Well it turns out that for all our failings at self-regulation, we’re actually pretty decent at spotting mistakes made by other people. Anyone who has spent any time in a collaborative work environment will instantly recognize the phenomenon. It might never occur to me to examine each step along the path from insight to conclusion, but fortunately other people can typically be relied upon to tell me I’m wrong and why. Rationalists can take some comfort in the thought that the institutions of scientific practice and peer review exploit this aspect of human nature.
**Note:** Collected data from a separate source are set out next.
-- ==== Sys2Proof/Machine/Rules.lean ====
section
/-! DEFINITION. The cause-and-effect unit (Chapter 6): the active range, the judgement of entries at the end of an event,
and what an entry's outcome does to its target. -/

namespace Sys2Proof.Machine

/-! ### Ranges and live entries (R109, R113) -/

/-- Entry `e` is a day slot (R109). -/
def Device.inDay (d : Device) (e : Nat) : Bool := e < d.daySlots

/-- Entry `e` is a night slot (R109). -/
def Device.inNight (d : Device) (e : Nat) : Bool := e < 128 && 128 ≤ e + d.nightSlots

/-- Entry `e` lies in the active range (R109). -/
def Device.inActive (d : Device) (e : Nat) : Bool :=
  match d.regime with
  | .day => d.inDay e
  | .night => d.inNight e

/-- Entry `e` is live (R113). -/
def Device.live (d : Device) (e : Nat) : Bool :=
  d.isRunning && d.inActive e && (d.rule? e).any (·.enabled)

/-! ### Judgement (R113, R114, R120) -/

/-- The outcome of a judged entry (R114). -/
def Rule.judge (r : Rule) (truth : Bool) (now : Seconds) : RuleOutcome :=
  match truth, r.outcome with
  | true, .on => .on
  | true, .delaying t => if r.delay = 0 then .on else .delaying t
  | true, .off => if r.delay = 0 then .on else .delaying ⟨now, r.delay⟩
  | false, .on => if r.latch then .on else .off
  | false, _ => .off

/-- Operand A or B of the entry has another value than at the event's start (R113). -/
def Device.inputsMoved (d0 d : Device) (r : Rule) : Bool :=
  d0.operand r.a != d.operand r.a || d0.operand r.b != d.operand r.b

/-- The outcome that entry `e` has at the end of an event that began in `d0`: OFF when it is not live; judged from OFF when
it has become live, or when every entry is judged fresh; judged when an operand changed; else as it was (R113, R120,
R124). -/
def Device.settledOutcome (d0 d : Device) (fresh : Bool) (e : Nat) (r : Rule) : RuleOutcome :=
  if !d.live e then .off
  else if fresh || !d0.live e then { r with outcome := .off }.judge (d.truth r) d.clock
  else if Device.inputsMoved d0 d r then r.judge (d.truth r) d.clock
  else r.outcome

/-! ### Targets (R85, R117) -/

/-- The combined drive of several: UNLOCK prevails over LOCK, CLOSE over HOLD_OPEN (R85). -/
def Drive.prevails : Drive → Drive → Drive
  | .unlock, _ => .unlock
  | _, .unlock => .unlock
  | .close, _ => .close
  | _, .close => .close
  | v, _ => v

/-- The target of an effect, without what is asked of it. -/
inductive Target where
  | door (n : Nat)
  | sounder (c : Nat)
  | relay (r : Nat)
  | avoid (z : Nat)
  deriving DecidableEq, Repr

def Effect.target : Effect → Target
  | .door n _ => .door n
  | .sounder c => .sounder c
  | .relay r => .relay r
  | .avoid z => .avoid z

/-- What the ON set of a target asks of it: nothing when it is empty; else, for a door, the combined drive, and for the
others the fact alone (R85, R117). -/
inductive Asked where
  | nothing
  | drive (v : Drive)
  | act
  deriving DecidableEq, Repr

/-- One more ON entry in a target's set. -/
def Asked.add (x : Asked) (e : Effect) : Asked :=
  match e, x with
  | .door _ v, .drive w => .drive (w.prevails v)
  | .door _ v, _ => .drive v
  | _, _ => .act

/-- What the ON entries of a table ask of a target. -/
def askedOf (rules : Vector (Option Rule) 128) (t : Target) : Asked :=
  rules.toList.foldl (fun x o => match o with
    | some r => if r.outcome = .on ∧ r.effect.target = t then x.add r.effect else x
    | none => x) .nothing

/-- The holder of a target takes what its ON set asks (R57, R85, R118, R119). -/
def Device.actOn (d : Device) (t : Target) (x : Asked) : Device :=
  match t with
  | .door n =>
    match d.door? n with
    | none => d
    | some r => d.setDemands n { r.demands with rule := match x with | .drive v => some v | _ => none }
  | .sounder c => d.requestSounder c (x != .nothing)
  | .relay k =>
    let on := x != .nothing
    if Tab.getD d.relays k false = on then d
    else ({ d with relays := Tab.put d.relays k on }).report .system k (.relay on)
  | .avoid z =>
    match d.zone? z with
    | none => d
    | some r =>
      let on := x != .nothing
      if r.avoid = on then d
      else ((d.putZone z { r with avoid := on }).report .route z (.zoneAvoid on)).trigger (if on then some (.zone z) else none)

/-! ### Outcomes taking effect (R117) -/

/-- What a RULE_OUTCOME report tells. -/
def Device.outcomeView (d : Device) : RuleOutcome → OutcomeView
  | .off => .off
  | .on => .on
  | .delaying t => .delaying (t.left d.clock)

/-- Entry `e` takes the outcome it has in `final`: the RULE_OUTCOME report, then, when it enters or leaves ON, its target.
The target moves at the entry that brings its ON set to what the event leaves it, so a target that stays asked is not
touched (R117, R120; log 10). -/
def Device.applyOutcome (final : Vector (Option Rule) 128) (e : Nat) (d : Device) : Device :=
  match d.rule? e, Tab.get? final e with
  | some r, some f =>
    if r.outcome = f.outcome then d
    else
      let d := (d.putRule e { r with outcome := f.outcome }).report .system e (.ruleOutcome (d.outcomeView f.outcome))
      if (r.outcome == .on) = (f.outcome == .on) then d
      else
        let t := r.effect.target
        if askedOf d.rules t = askedOf final t then d.actOn t (askedOf final t) else d
  | _, _ => d

/-- Every entry takes its outcome in `final`, in ascending physical index (R113, R117). -/
def Device.applyOutcomes (d : Device) (final : Vector (Option Rule) 128) : Device :=
  forEach 128 (Device.applyOutcome final) d

/-- The table with each loaded entry's outcome given by `f`. -/
def Device.outcomesBy (d : Device) (f : Nat → Rule → RuleOutcome) : Vector (Option Rule) 128 :=
  Tab.build 128 fun e => (d.rule? e).map fun r => { r with outcome := f e r }

/-- The rule table at the end of an event that began in `d0` (R113, R120, R124). -/
def Device.settleRules (d : Device) (d0 : Device) (fresh : Bool) : Device :=
  d.applyOutcomes (d.outcomesBy (Device.settledOutcome d0 d fresh))

/-- A latched entry that CLEAR_LATCHES takes to OFF: live, ON, and its truth false (R116). -/
def Device.latchReleased (d : Device) (e : Nat) (r : Rule) : Bool :=
  d.live e && r.latch && r.outcome == .on && !d.truth r

/-- Every entry at OFF, without reports (R123, R124). -/
def Device.rulesOff (d : Device) : Device :=
  { d with rules := Tab.map (Option.map fun r => { r with outcome := .off }) d.rules
           relays := Vector.replicate 16 false }

end Sys2Proof.Machine
end

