-- ==== Sys2Proof/Machine/Operating.lean ====
section
/-! DEFINITION. The operating requests: regime and latches (R105, R116), fire (R50 to R52, R58, R59), guarding (R69, R70,
R76), points (R16, R17), doors (R86, R89), calls (R132 to R134) and sign groups (R164, R165). -/

namespace Sys2Proof.Machine

/-- A guard-identity request, refused from the service station (R50, R132). -/
def Device.fromGuard (d : Device) (h : Header) (a : Nat → Answer) : Answer :=
  if h.station.toNat = serviceStation then d.refuse .badStation else a h.station.toNat

/-! ### Regime and latches (R105, R106, R116) -/

/-- Every confirm count becomes 0 and every clear mark no (R39). -/
def Device.resetConfirms (d : Device) : Device := { d with points := Tab.map Point.noConfirm d.points }

/-- A change of regime, up to the reactions at the end of the event (R106). At the change to NIGHT the ZONE_FIRE reports of
R53 stand before the ZONE_SECURITY reports of R67 (log 12). -/
def Device.changeRegime (d : Device) (r : Regime) : Device :=
  let d := (({ d with regime := r }).report .system 0 (.regime r)).resetConfirms
  if d.isRunning then
    match r with
    | .night => (d.promoteVerify .night).nightSetting
    | .day => d.dayUnsetting
  else d

/-- SET_REGIME (R105). -/
def judgeSetRegime (code : Nat) (d : Device) : Answer :=
  match Regime.ofCode code with
  | none => d.refuse .badValue
  | some r => if r = d.regime then d.ok else ((d.changeRegime r).finish d).ok (.regime r)

/-- The rule table that CLEAR_LATCHES leaves (R116). -/
def Device.latchesCleared (d : Device) : Vector (Option Rule) 128 :=
  d.outcomesBy fun e r => if d.latchReleased e r then .off else r.outcome

/-- How many entries CLEAR_LATCHES takes to OFF (R116). -/
def Device.countReleased (d : Device) : Nat :=
  (List.range 128).countP fun e => (d.rule? e).any fun r => d.latchReleased e r

/-- CLEAR_LATCHES (R116). -/
def judgeClearLatches (d : Device) : Answer :=
  d.whenRunning (((d.applyOutcomes d.latchesCleared).finish d).ok (.count d.countReleased))

/-! ### Fire (R50 to R52, R58, R59) -/

/-- The remaining fire timer of a zone. -/
def Device.fireLeft (d : Device) (z : Nat) : Option Nat := d.left (d.fire z).timer?

/-- The reply of ACK_ALARM, CANCEL_VERIFY and RESET_FIRE: the zone's new state, with its timer in VERIFY. -/
def Device.okFire (d : Device) (z : Nat) : Answer := d.ok (.fire (d.fire z).view (d.fireLeft z))

/-- ACK_ALARM (R50). -/
def judgeAckAlarm (station z : Nat) (d : Device) : Answer :=
  match d.zone? z with
  | none => d.refuse .badIndex
  | some r =>
    match r.fire with
    | .verify .ackWait _ origin =>
      ((d.changeFire z (.verify (.search station) (d.timer r.searchTime) origin)).finish d).okFire z
    | _ => d.refuse .badState

/-- CANCEL_VERIFY (R51). -/
def judgeCancelVerify (z : Nat) (d : Device) : Answer :=
  match d.zone? z with
  | none => d.refuse .badIndex
  | some r =>
    if !r.fire.isVerify then d.refuse .badState
    else if 0 < r.activeCount then d.refuse .stillActive
    else ((d.changeFire z r.restFire).finish d).okFire z

/-- RESET_FIRE (R52). -/
def judgeResetFire (z : Nat) (d : Device) : Answer :=
  match d.zone? z with
  | none => d.refuse .badIndex
  | some r =>
    if !r.fire.isAlarm then d.refuse .badState
    else if 0 < r.activeCount then d.refuse .stillActive
    else ((d.changeFire z r.restFire).finish d).okFire z

/-- SILENCE (R58). -/
def judgeSilence (d : Device) : Answer :=
  d.whenRunning ((d.shiftSounders .sounding .silenced).ok (.count (d.soundersIn .sounding)))

/-- RESOUND (R59). -/
def judgeResound (d : Device) : Answer :=
  d.whenRunning (d.resoundAll.ok (.count (d.soundersIn .silenced)))

/-! ### Guarding (R69, R70, R76) -/

/-- ARM_ZONE on zone `z` would begin its setting: loaded, policy not NEVER, OFF or UNSET_FAULT (R69). -/
def Device.armable (d : Device) (z : Nat) : Bool :=
  (d.zone? z).any fun r => r.policy != .never && r.security.isUnset

/-- A run of ARM_ZONE (R69). -/
def Device.armRun (d : Device) (run : List Nat) : Device := forList run (fun z d => if d.armable z then d.beginSetting z else d) d
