/-- Zones, hold and sounders at EDIT; the fault counts follow the health, which is kept (R61, R78, R123). -/
def Device.editZones (d : Device) : Device :=
  { d with
    zones := Tab.map (Option.map fun z => { z.cleared .off with faultCount := z.faultCount }) d.zones
    alarmHold := none
    sounders := Vector.replicate 16 {} }

/-- The duration timers of the STATION demands are cancelled at EDIT (R102). -/
def Device.editDoors (d : Device) : Device :=
  { d with doors := Tab.map (Option.map fun r =>
      { r with demands := { r.demands with station := r.demands.station.map fun x => { x with timer := none } } }) d.doors }

/-- EDIT's event (R182): every block as its chapter gives, without reports. -/
def Device.edit (d : Device) : Device :=
  let d := d.updLink fun l => { l with op := .commissioning }
  let d := ({ d with route := d.route.stop }).editPoints.editZones.editDoors.rulesOff.clearSigns.dropCalls
  d.settleSigns

/-- EDIT (R182). -/
def judgeEdit (d : Device) : Answer :=
  d.whenRunning (if d.anyHot then d.refuse .badState else d.edit.ok (.edit d.editCounts))

/-! ### RESTART and the warm restart (R191) -/

/-- The kind code of RESTART (R184). -/
def restartCode : Byte := 0x05

/-- A COMMIT in flight is abandoned by a RESTART: its reply names no table (R181). -/
def Device.abandonCommit (d : Device) : Device :=
  match d.link.commit with
  | none => d
  | some h => (d.updLink fun l => { l with commit := none }).reply commitCode h .checkFailed
      (.checkFailed 0 Config.noTableIndex.toNat)

/-- RESTART (R181, R191): its reply follows that of an abandoned COMMIT, and no further request is taken. -/
def judgeRestart (d : Device) : Answer :=
  (d.abandonCommit.updLink fun l => { l with restarting := true }).ok

/-- The reply to the RESTART is on the line. -/
def Link.restartReplySent (l : Link) : Bool :=
  l.restarting && match l.tx with
    | some (.reply r) => r.kind == replyKind restartCode && r.status == .ok
    | _ => false

/-- The link controller at a warm restart (R177, R178, R191). -/
def Link.warm (l : Link) : Link :=
  { l with
    commit := none, restarting := false, slots := Vector.replicate 9 none, replies := [], reports := []
    gapMark := l.gapMark || !l.reports.isEmpty, tx := none, rx := [] }

/-- The supervision unit at a warm restart (R186, R191, R192). -/
def Supervision.warm (p : Supervision) (now : Seconds) : Supervision :=
  { mode := .linked ⟨now, 30⟩, interval := 30, locked := false, lastPulse := .none
    causes := { p.causes with restartRequest := true } }

/-- The warm restart (R191). -/
def Device.warmRestart (d : Device) : Device :=
  (({ d with link := d.link.warm, sup := d.sup.warm d.clock }).warmed).transmit

/-! ### The cold restart (R190) -/

/-- The cold restart (R190): every block at its cold values, with the inputs as they stand and the causes given; the calls
and pending points that it discards are told (R138). -/
def Device.coldRestart (d : Device) (causes : Causes) : Device :=
  let c : Device := {
    inputs := d.inputs, mainsFail := d.inputs.mainsFailed, sup := { causes := causes }, freeReads := d.freeReads }
  (c.reportCleared d.board.calls.length d.board.waitingPoints.length).transmit

/-- A change of the supply or of the reset input that may let the FG640 operate: then it takes the cold restart (R190). -/
def Device.powerChange (d : Device) (inputs : Inputs) (causes : Causes) : Device :=
  let d := { d with inputs := inputs }
  if d.up then d.coldRestart causes else d

/-! ### The rows -/

/-- RESTART: judged by the usual steps, but not answered BUSY (R172, R181, R191). -/
def execRestart (h : Header) (body : List Byte) (s : State) : Host.Outcome State Fault Refusal :=
  s.after (s.dev.request { code := restartCode, lengths := [0], duringCommit := true } h body fun _ d => judgeRestart d)

/-- COMMIT. -/
def execCommit (h : Header) (body : List Byte) (s : State) : Host.Outcome State Fault Refusal :=
  s.after (s.dev.request { code := commitCode, lengths := [0] } h body fun _ d => judgeCommit h d)

/-- EDIT. -/
def execEdit (h : Header) (body : List Byte) (s : State) : Host.Outcome State Fault Refusal :=
  s.after (s.dev.request { code := 0x1A, lengths := [0] } h body fun _ d => judgeEdit d)

/-- The completion of the COMMIT in flight (R180, R181). -/
def execCommitCompletion (s : State) : Host.Outcome State Fault Refusal :=
  s.after (match s.dev.link.commit with
    | none => s.dev
    | some h => if s.dev.up then (s.dev.completeCommit h).transmit else s.dev)

/-- The RESTART reply has finished sending: the warm restart (R191). -/
def execWarmRestart (s : State) : Host.Outcome State Fault Refusal :=
  s.after (if s.dev.up && s.dev.link.restartReplySent then s.dev.warmRestart else s.dev)

/-- The frame on the line has finished sending; the next begins (R173), or the warm restart is taken (R191). -/
def execFrameSent (s : State) : Host.Outcome State Fault Refusal :=
  s.after (
    if !s.dev.up || s.dev.link.tx.isNone then s.dev
    else if s.dev.link.restartReplySent then s.dev.warmRestart
    else (s.dev.updLink fun l => { l with tx := none }).transmit)

/-- The supply reaches its working level (R190). -/
def execPowerOn (s : State) : Host.Outcome State Fault Refusal :=
  s.after (s.dev.powerChange { s.dev.inputs with supplyOk := true } { powerOn := true })

/-- The reset input is released (R190). -/
def execResetLine (s : State) : Host.Outcome State Fault Refusal :=
  s.after (s.dev.powerChange { s.dev.inputs with resetHeld := false } { resetLine := true })

/-- The outputs are no longer driven and the lines rest (R190): relays released, circuits silent, no frame on the line or
half received, no exchange and no send. Everything else stands until the cold restart (log 14). -/
def Device.outputsOff (d : Device) : Device :=
  { d with
    link := { d.link with tx := none, rx := [] }
    loops := Tab.map (fun l => { l with exchange := none }) d.loops
    sounders := Tab.map (fun c => { c with state := .quiet }) d.sounders
    doorLine := { d.doorLine with exchange := none }
    relays := Vector.replicate 16 false
    signLine := { d.signLine with sending := none } }

/-- The supply falls below its working level: the FG640 takes and sends nothing, polls no loop and drives no output until
the cold restart (R190). -/
def execSupplyBelowWorkingLevel (s : State) : Host.Outcome State Fault Refusal :=
  s.after { s.dev.outputsOff with inputs := { s.dev.inputs with supplyOk := false } }

/-- The reset input is held: the FG640 takes and sends nothing, polls no loop and drives no output until the cold restart
(R190). -/
def execResetInputHeld (s : State) : Host.Outcome State Fault Refusal :=
  s.after { s.dev.outputsOff with inputs := { s.dev.inputs with resetHeld := true } }

end Sys2Proof.Machine
end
What about changing the minds of others? Here, Kahneman’s view is at first glance rather bleak, but it offers a curious kind of hope. If you ask people, “Do you believe X?” they will answer either “Yes” or “No.” If you ask them, “Have you always believed X?” they will typically respond that they’ve never changed their minds. Enquire of their opinions on a scientific or political controversy and they’ll explain them to you. Then supply new information (pro or con), repeat the questions, and what you find is that Lo! their minds have changed . . . hardly at all.
However, if you ask people at different times what they think, you will find that their minds have in fact changed. Psychologists have noticed that evidence not only changes our current beliefs but also our memory of what our beliefs were before we acquired the new information. Gradual evolution of public sentiment is apparent in survey responses to questions about religious beliefs, the existence of satanic cults in daycare centers, or the wisdom of the Raiders’ second round draft choices. Minds, it seems, aren’t changed abruptly through reason but gradually as the heuristics by which our minds construct their coherent worldviews adjust. And we typically fail to perceive how much change we’ve undergone.
Kahneman uses this System 1/System 2 framework to examine questions about how people arrive at decisions with uncertain information, how we think about risk, and how we construct our lives through a combination of experience and memory. Throughout the book readers will find memorable, pithy pronouncements such as, “Language implies that the world is more knowable than it is” or “Nothing in life is as important as you think it is when you are thinking about it” or (quoting another psychologist) “Subject’s unwillingness to deduce the particular from the general was matched only by their willingness to infer the general from the particular.”
Anyone who has followed recent public policy debates about behavioral finance or prospect theory will find little in the book that goes beyond recapitulating the greatest hits of one man’s very productive career as a working research psychologist. Kahneman also stays mute on the kinds of big questions skeptics would like answered, such as why people persist in irrational and even self-destructive beliefs. He prefers to report the evidence and provide softer, more personal advice on how best to grapple with our own biases and guard against errors when pricing bats and balls.
For readers interested in deepening their understanding of what is going in their own minds (and how to guard against their own errors), it’s hard to pass up a book with such a combination of persuasive power and pedigree.